Stored items
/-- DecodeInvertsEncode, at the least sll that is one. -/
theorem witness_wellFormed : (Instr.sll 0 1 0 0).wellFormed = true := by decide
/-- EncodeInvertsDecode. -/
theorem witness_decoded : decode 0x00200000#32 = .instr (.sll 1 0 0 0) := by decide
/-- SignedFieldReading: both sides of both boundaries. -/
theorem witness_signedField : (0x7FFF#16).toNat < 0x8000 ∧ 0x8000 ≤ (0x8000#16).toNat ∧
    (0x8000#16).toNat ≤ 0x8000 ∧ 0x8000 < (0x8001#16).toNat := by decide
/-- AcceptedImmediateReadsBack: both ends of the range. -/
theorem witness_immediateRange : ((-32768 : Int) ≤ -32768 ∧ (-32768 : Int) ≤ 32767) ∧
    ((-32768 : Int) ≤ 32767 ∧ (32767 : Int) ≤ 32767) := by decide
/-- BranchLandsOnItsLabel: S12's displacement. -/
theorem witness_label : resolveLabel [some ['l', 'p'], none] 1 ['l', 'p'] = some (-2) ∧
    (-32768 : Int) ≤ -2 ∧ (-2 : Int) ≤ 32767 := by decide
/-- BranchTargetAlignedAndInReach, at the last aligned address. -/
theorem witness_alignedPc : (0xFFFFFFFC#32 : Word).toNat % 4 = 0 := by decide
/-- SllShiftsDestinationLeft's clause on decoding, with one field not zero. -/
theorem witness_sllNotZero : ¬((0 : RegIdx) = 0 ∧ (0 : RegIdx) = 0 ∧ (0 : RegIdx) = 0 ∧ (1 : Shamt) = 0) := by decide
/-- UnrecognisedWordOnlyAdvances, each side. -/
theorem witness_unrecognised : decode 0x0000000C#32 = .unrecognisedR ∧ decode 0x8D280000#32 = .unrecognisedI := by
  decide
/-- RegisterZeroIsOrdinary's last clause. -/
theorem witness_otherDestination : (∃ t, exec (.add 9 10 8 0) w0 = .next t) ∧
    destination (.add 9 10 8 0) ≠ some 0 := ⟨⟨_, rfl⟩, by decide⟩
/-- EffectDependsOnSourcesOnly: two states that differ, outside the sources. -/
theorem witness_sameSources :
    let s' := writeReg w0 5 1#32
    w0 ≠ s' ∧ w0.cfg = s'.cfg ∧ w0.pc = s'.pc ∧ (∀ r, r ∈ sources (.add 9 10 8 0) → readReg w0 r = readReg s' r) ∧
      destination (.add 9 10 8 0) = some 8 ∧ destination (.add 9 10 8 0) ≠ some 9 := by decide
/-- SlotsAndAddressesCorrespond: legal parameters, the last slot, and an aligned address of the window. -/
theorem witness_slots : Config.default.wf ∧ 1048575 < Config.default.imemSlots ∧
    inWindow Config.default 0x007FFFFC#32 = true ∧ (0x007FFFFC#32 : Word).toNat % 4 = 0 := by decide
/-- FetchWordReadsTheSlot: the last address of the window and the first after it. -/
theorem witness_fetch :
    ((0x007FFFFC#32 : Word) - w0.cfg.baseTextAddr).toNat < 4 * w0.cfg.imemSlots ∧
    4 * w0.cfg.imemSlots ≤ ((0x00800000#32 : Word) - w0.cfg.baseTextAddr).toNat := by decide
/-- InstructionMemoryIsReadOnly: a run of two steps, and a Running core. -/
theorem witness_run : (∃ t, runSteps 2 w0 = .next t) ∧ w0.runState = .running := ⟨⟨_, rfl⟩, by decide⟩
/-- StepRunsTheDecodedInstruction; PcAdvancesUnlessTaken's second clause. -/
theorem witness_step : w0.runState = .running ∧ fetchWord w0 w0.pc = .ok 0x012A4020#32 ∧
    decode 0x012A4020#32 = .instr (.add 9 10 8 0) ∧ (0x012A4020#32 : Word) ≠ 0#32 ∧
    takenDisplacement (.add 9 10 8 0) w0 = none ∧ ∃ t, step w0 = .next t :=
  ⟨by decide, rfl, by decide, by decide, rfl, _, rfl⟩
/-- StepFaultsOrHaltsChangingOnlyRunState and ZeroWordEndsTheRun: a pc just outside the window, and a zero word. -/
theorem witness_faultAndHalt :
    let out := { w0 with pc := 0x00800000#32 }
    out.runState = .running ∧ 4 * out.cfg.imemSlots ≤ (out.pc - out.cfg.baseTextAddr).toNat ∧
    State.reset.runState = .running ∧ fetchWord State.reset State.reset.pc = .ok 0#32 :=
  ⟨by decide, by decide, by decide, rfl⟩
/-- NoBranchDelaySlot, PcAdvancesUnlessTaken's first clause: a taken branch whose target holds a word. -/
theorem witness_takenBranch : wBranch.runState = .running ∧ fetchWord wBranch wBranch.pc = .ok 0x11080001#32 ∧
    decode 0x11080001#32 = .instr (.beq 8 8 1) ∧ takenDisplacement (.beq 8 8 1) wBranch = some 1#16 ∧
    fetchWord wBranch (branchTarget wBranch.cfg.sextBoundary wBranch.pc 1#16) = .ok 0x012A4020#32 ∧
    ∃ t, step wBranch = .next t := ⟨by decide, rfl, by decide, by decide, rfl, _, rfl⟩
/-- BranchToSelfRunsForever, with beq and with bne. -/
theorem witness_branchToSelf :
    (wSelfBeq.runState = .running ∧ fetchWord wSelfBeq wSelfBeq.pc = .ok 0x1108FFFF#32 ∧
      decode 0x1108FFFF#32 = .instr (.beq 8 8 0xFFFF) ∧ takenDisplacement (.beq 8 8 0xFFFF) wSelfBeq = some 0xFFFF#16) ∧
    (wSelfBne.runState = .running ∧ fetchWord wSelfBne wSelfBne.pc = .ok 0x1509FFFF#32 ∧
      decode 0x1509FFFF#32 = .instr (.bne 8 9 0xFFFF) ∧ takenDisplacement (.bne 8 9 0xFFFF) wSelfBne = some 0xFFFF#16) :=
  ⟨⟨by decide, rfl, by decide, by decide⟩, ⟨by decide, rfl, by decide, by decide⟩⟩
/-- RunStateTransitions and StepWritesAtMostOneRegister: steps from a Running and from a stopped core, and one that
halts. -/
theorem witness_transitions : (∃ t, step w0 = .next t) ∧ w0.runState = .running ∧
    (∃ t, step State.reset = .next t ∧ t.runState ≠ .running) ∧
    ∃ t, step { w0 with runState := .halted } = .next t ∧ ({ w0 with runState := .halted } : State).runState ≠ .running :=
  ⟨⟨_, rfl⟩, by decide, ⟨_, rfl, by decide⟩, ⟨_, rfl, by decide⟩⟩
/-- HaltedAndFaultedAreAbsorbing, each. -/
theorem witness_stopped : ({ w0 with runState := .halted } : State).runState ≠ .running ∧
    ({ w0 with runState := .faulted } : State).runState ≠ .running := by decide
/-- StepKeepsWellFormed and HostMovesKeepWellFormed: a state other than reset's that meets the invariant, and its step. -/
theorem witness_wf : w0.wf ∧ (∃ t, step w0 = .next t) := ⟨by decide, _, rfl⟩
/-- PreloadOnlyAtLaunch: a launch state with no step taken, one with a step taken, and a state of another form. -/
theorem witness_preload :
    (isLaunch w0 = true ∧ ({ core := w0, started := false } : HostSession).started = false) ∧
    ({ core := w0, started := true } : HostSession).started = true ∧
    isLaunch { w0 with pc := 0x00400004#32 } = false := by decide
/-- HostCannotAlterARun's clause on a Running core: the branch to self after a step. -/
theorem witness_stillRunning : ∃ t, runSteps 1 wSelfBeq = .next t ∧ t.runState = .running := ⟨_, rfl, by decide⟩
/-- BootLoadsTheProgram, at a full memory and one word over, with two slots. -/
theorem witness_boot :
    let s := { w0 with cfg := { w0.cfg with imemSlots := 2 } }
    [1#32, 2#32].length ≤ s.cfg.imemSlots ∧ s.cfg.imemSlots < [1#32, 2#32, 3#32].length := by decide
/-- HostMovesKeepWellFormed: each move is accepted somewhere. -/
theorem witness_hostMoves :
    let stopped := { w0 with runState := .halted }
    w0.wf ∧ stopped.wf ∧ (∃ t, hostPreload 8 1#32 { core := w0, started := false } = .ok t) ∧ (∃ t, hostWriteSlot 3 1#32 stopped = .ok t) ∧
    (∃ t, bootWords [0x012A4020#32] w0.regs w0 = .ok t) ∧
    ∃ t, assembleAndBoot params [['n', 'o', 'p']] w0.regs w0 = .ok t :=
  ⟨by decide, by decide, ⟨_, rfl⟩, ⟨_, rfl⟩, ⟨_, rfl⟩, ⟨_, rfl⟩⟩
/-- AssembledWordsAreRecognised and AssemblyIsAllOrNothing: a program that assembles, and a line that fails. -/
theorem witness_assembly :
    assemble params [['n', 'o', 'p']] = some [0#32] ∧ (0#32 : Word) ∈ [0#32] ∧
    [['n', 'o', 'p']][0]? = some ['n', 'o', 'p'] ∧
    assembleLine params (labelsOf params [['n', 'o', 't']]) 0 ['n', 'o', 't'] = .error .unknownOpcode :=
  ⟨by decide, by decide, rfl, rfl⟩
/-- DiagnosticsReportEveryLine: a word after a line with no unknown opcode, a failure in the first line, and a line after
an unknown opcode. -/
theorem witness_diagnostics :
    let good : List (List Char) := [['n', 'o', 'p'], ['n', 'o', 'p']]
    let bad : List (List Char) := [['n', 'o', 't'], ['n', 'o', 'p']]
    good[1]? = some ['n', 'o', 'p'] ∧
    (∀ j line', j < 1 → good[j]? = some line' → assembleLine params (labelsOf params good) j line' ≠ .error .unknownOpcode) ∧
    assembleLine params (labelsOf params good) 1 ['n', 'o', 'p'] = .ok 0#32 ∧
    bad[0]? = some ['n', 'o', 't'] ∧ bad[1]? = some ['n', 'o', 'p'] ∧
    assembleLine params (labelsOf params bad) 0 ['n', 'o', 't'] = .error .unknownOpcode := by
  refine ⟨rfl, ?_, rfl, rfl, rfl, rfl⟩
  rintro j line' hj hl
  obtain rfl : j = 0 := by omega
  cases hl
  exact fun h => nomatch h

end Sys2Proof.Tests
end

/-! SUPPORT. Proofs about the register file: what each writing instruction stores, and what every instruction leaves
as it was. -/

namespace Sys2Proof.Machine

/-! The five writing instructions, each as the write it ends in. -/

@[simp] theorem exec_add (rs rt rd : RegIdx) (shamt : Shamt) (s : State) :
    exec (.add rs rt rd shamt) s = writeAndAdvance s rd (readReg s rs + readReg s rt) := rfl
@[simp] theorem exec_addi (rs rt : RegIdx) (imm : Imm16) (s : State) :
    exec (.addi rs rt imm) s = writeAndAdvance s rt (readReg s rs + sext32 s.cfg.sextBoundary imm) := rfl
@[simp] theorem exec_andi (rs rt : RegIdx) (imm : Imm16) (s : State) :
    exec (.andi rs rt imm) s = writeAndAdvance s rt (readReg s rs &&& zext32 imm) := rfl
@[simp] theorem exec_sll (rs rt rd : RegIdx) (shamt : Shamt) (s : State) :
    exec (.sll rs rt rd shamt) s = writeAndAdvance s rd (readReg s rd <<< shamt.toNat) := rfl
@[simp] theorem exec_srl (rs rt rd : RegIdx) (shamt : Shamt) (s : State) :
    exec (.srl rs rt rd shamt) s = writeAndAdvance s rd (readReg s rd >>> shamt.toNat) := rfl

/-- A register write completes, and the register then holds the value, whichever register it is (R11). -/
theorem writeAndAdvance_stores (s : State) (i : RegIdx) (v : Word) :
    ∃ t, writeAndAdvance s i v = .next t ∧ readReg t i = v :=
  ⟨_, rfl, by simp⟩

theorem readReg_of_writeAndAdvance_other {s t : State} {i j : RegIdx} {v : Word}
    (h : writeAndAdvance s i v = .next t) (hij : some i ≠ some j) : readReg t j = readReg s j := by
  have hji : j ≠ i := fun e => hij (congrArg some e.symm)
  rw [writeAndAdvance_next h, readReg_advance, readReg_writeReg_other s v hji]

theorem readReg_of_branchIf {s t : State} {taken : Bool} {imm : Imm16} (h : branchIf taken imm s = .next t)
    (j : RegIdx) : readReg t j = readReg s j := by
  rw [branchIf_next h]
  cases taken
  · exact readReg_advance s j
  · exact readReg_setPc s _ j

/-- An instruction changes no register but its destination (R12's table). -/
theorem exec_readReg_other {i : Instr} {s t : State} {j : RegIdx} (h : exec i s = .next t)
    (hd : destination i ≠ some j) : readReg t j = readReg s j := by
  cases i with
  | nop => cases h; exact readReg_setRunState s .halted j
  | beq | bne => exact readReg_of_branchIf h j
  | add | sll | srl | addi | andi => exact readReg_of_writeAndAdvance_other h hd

--

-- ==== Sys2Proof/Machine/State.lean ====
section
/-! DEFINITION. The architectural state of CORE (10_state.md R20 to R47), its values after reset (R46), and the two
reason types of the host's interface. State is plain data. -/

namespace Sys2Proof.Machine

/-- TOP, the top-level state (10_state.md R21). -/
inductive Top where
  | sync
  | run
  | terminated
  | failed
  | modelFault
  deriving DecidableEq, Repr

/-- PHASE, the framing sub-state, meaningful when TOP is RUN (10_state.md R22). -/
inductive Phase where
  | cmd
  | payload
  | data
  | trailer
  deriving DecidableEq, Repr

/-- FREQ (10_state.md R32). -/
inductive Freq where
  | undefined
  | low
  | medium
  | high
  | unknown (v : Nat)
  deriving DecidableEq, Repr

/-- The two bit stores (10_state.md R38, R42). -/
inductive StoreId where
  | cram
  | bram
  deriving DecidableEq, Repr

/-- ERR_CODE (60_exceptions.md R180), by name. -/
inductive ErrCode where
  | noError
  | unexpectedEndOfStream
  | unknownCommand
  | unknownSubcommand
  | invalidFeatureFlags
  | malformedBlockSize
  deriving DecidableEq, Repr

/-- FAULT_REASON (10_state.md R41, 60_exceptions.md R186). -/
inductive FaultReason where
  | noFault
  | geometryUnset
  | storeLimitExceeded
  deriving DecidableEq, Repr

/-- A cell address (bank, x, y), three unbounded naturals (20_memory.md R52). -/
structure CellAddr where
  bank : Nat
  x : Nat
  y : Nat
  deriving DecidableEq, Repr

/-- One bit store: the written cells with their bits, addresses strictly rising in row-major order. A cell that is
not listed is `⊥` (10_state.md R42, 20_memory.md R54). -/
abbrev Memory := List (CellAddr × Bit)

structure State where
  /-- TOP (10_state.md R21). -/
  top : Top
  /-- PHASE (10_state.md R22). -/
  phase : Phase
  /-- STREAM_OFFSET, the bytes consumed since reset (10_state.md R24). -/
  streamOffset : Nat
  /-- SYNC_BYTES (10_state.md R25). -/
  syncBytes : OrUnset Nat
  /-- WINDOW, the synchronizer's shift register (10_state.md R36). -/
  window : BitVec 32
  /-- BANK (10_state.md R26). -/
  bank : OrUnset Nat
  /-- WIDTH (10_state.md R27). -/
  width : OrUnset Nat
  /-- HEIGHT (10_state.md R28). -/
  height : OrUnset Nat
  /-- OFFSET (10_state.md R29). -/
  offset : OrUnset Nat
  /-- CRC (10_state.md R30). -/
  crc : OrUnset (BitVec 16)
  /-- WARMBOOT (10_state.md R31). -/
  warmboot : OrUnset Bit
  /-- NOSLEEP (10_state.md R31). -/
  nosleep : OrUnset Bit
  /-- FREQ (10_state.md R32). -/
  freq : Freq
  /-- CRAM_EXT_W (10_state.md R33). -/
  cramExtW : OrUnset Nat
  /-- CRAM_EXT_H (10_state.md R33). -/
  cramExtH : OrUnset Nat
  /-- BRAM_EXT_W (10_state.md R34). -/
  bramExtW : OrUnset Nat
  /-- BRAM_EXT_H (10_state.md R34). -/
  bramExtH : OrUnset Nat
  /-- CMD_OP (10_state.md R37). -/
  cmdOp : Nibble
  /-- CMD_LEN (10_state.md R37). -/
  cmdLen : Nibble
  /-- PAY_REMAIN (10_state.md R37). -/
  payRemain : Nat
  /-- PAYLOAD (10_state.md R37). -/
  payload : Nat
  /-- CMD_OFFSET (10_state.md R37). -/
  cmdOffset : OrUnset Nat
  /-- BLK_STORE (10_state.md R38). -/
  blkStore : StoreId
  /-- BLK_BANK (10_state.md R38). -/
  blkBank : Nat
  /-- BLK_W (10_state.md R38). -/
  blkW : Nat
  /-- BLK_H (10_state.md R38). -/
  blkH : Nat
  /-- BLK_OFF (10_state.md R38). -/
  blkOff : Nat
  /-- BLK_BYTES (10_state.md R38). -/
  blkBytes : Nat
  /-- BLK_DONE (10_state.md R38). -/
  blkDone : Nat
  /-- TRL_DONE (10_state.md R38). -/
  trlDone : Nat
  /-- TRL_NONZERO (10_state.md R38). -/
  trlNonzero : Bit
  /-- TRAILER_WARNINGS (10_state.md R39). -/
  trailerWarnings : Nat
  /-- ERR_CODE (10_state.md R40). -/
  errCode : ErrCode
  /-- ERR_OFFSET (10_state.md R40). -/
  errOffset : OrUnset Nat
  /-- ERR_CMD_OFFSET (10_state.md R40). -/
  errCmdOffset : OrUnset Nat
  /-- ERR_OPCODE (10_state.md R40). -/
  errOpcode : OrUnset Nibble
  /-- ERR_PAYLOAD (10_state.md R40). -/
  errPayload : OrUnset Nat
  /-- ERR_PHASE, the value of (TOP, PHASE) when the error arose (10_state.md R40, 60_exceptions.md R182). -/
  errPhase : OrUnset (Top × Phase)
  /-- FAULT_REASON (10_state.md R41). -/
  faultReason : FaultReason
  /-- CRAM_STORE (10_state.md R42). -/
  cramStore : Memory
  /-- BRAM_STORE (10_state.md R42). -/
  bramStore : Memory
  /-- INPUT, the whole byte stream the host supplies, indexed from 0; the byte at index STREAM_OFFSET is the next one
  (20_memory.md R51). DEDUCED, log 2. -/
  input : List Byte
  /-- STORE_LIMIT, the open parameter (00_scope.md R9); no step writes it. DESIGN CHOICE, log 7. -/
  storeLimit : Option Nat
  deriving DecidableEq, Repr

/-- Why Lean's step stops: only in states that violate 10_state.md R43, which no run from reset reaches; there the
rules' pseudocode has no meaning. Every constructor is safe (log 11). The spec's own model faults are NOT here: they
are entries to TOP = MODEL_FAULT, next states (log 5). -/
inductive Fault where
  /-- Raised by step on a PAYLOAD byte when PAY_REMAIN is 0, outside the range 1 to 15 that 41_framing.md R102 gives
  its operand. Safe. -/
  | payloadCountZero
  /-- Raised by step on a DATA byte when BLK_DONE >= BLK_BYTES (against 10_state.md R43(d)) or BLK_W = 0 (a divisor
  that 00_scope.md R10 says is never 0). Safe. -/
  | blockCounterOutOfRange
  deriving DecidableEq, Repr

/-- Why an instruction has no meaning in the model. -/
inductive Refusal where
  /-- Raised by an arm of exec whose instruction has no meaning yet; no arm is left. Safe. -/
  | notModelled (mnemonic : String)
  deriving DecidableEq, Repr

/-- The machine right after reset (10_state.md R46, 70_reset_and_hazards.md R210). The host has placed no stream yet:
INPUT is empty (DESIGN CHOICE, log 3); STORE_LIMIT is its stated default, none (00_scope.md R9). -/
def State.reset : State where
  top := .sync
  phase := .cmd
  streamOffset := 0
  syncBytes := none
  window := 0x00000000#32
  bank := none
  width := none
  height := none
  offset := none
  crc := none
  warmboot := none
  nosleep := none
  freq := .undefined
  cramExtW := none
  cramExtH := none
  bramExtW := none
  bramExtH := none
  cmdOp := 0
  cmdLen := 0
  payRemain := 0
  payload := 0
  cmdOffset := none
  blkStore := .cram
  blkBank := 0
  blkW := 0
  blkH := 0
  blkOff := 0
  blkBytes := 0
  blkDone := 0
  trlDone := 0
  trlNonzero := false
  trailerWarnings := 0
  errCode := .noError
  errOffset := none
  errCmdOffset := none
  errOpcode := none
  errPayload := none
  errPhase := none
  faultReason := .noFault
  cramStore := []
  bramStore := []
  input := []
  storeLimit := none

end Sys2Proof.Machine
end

Task statement » Within the data above, the span starting at the line containing "that is one. -/" and ending at the line containing "each side. -/" is to be retyped exactly, with no other lines.

Response area »
/-- DecodeInvertsEncode, at the least sll that is one. -/
theorem witness_wellFormed : (Instr.sll 0 1 0 0).wellFormed = true := by decide
/-- EncodeInvertsDecode. -/
theorem witness_decoded : decode 0x00200000#32 = .instr (.sll 1 0 0 0) := by decide
/-- SignedFieldReading: both sides of both boundaries. -/
theorem witness_signedField : (0x7FFF#16).toNat < 0x8000 ∧ 0x8000 ≤ (0x8000#16).toNat ∧
    (0x8000#16).toNat ≤ 0x8000 ∧ 0x8000 < (0x8001#16).toNat := by decide
/-- AcceptedImmediateReadsBack: both ends of the range. -/
theorem witness_immediateRange : ((-32768 : Int) ≤ -32768 ∧ (-32768 : Int) ≤ 32767) ∧
    ((-32768 : Int) ≤ 32767 ∧ (32767 : Int) ≤ 32767) := by decide
/-- BranchLandsOnItsLabel: S12's displacement. -/
theorem witness_label : resolveLabel [some ['l', 'p'], none] 1 ['l', 'p'] = some (-2) ∧
    (-32768 : Int) ≤ -2 ∧ (-2 : Int) ≤ 32767 := by decide
/-- BranchTargetAlignedAndInReach, at the last aligned address. -/
theorem witness_alignedPc : (0xFFFFFFFC#32 : Word).toNat % 4 = 0 := by decide
/-- SllShiftsDestinationLeft's clause on decoding, with one field not zero. -/
theorem witness_sllNotZero : ¬((0 : RegIdx) = 0 ∧ (0 : RegIdx) = 0 ∧ (0 : RegIdx) = 0 ∧ (1 : Shamt) = 0) := by decide
/-- UnrecognisedWordOnlyAdvances, each side. -/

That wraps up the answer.